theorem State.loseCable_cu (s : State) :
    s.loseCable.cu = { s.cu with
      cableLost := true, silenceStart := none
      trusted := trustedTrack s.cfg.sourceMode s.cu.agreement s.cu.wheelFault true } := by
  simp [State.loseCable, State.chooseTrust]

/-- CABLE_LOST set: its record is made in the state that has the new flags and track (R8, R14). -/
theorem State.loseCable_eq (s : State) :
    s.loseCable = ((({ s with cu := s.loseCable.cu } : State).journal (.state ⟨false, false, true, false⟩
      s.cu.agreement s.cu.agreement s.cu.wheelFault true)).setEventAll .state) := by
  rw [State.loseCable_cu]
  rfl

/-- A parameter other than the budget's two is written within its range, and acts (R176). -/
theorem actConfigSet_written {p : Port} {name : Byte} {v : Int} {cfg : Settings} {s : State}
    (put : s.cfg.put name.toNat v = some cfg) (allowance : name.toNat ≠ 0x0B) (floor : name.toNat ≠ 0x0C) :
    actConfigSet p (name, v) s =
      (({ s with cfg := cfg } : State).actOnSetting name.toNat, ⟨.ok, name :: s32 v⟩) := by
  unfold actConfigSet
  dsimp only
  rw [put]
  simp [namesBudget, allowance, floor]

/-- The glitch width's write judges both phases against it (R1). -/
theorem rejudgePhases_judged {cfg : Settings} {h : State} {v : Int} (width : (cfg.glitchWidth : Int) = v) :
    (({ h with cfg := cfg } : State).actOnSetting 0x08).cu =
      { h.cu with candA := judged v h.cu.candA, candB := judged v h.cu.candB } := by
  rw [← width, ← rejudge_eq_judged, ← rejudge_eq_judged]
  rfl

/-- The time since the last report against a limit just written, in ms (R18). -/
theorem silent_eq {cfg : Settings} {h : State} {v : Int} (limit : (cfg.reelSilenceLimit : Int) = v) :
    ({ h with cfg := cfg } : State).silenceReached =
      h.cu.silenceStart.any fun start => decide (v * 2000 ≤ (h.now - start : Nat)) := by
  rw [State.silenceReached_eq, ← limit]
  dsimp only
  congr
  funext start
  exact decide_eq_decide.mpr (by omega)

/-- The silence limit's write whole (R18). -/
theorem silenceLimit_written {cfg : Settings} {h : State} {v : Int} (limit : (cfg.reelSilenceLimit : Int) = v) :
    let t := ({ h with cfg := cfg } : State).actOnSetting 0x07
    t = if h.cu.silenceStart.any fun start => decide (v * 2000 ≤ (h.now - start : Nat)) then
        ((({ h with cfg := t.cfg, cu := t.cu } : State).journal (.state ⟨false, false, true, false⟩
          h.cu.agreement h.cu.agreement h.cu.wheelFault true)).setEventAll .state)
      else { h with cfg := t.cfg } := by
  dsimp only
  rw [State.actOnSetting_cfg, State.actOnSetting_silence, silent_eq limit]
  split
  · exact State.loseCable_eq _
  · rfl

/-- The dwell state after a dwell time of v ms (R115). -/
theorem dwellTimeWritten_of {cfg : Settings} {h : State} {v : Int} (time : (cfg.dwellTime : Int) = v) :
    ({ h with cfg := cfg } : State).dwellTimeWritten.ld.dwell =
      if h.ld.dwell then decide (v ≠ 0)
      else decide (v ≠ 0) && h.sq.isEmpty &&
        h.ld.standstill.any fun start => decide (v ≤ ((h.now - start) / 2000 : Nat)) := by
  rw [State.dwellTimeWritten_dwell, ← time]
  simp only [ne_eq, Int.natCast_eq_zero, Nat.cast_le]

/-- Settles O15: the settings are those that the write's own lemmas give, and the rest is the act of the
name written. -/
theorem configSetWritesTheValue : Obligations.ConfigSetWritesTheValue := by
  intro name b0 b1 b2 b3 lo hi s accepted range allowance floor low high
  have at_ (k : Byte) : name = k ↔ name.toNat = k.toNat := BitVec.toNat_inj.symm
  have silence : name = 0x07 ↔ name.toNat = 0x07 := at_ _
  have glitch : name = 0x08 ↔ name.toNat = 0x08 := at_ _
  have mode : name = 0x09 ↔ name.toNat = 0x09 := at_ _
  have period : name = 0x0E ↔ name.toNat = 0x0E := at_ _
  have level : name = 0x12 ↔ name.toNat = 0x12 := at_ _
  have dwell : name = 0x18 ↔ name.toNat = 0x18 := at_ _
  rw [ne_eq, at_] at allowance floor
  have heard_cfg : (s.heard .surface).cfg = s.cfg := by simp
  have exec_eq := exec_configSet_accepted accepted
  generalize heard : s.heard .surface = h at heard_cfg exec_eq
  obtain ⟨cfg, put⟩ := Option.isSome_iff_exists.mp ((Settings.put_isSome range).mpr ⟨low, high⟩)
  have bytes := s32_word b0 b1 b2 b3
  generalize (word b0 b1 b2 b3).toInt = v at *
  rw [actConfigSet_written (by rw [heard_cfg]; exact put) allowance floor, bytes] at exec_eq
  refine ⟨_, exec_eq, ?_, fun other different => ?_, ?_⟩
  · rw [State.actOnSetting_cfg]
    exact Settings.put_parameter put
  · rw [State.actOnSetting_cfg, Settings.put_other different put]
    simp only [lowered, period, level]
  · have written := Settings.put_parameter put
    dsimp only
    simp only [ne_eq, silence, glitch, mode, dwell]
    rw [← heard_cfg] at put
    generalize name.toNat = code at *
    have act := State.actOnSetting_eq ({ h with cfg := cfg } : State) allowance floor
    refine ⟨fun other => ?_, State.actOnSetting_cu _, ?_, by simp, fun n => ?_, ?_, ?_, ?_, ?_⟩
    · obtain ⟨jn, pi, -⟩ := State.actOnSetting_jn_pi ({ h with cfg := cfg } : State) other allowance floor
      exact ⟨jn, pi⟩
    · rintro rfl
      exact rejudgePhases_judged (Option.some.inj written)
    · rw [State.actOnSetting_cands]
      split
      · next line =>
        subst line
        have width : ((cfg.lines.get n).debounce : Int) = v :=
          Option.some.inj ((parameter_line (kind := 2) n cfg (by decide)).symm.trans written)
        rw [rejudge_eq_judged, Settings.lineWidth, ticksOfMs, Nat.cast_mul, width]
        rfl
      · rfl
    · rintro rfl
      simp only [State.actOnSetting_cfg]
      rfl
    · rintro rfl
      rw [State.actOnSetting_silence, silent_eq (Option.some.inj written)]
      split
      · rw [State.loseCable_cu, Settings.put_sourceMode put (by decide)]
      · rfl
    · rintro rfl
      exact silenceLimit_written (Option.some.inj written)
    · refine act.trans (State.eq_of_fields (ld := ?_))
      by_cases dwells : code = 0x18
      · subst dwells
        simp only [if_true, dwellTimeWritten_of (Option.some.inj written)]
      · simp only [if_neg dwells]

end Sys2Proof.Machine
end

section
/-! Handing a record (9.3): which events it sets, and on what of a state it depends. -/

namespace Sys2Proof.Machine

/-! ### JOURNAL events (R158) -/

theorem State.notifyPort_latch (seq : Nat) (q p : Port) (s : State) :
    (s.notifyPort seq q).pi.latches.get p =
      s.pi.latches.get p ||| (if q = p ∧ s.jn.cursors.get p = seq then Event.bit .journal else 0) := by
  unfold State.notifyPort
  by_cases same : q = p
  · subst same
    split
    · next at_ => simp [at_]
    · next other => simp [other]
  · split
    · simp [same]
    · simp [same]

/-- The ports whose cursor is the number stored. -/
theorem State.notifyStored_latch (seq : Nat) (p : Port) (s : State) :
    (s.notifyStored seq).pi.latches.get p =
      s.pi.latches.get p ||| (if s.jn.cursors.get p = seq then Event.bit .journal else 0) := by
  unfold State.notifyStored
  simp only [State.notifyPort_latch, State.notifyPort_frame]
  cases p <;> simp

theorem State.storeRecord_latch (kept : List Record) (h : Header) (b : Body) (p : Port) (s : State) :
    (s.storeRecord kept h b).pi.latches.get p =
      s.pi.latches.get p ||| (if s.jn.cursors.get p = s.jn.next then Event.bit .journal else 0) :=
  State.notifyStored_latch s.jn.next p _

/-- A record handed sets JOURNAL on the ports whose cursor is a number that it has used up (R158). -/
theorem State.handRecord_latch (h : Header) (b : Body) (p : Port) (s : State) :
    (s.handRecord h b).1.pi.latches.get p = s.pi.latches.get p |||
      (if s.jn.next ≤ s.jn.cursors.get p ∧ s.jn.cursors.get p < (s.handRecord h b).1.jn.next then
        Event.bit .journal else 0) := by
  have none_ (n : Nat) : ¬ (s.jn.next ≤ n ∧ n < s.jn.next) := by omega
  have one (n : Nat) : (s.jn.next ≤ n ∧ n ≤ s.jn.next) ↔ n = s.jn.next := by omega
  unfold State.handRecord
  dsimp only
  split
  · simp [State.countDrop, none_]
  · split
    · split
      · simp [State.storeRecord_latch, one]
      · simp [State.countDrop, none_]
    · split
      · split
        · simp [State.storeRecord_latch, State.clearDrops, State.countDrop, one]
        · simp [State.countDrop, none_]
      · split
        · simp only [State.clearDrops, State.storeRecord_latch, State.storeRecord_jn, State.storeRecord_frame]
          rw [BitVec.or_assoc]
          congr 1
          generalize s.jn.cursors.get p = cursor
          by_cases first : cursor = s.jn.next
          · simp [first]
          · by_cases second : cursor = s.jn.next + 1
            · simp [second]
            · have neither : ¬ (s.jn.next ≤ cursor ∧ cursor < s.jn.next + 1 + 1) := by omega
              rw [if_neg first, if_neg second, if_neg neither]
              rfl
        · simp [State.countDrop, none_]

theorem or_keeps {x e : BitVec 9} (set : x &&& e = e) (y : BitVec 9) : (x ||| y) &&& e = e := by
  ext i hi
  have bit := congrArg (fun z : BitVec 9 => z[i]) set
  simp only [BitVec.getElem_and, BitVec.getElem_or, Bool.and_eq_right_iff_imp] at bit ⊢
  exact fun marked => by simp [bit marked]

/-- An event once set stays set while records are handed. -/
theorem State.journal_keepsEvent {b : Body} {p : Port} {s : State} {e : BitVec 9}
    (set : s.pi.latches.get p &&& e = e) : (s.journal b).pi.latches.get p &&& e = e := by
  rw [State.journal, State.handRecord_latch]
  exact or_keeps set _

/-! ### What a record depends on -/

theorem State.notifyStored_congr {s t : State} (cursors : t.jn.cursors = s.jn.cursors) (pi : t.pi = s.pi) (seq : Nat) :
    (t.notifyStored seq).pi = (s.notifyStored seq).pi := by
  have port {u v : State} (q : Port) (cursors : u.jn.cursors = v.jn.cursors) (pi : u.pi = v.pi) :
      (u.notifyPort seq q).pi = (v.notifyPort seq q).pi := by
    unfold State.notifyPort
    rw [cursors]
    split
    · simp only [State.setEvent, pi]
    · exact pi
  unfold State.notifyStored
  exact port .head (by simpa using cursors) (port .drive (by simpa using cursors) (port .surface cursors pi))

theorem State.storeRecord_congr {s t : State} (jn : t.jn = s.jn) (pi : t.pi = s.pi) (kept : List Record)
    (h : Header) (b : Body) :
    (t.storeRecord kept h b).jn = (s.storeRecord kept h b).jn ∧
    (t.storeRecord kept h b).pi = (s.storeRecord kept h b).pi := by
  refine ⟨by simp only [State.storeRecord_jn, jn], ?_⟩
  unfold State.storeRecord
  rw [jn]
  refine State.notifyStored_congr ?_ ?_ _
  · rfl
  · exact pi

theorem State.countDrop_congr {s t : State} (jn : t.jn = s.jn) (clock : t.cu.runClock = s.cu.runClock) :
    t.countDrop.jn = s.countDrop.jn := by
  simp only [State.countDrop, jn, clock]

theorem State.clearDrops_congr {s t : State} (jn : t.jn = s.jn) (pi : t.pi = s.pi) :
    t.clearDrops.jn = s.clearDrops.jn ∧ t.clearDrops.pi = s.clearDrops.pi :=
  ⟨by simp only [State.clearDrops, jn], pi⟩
......
#### [WORK REQUEST]
Copy the lines above exactly, beginning at the line that has "number stored. -/" and stopping after the line that has "cases p <;> simp", and omit the rest.

#### [WRITTEN REPLY]
/-- The ports whose cursor is the number stored. -/
theorem State.notifyStored_latch (seq : Nat) (p : Port) (s : State) :
    (s.notifyStored seq).pi.latches.get p =
      s.pi.latches.get p ||| (if s.jn.cursors.get p = seq then Event.bit .journal else 0) := by
  unfold State.notifyStored
  simp only [State.notifyPort_latch, State.notifyPort_frame]
  cases p <;> simp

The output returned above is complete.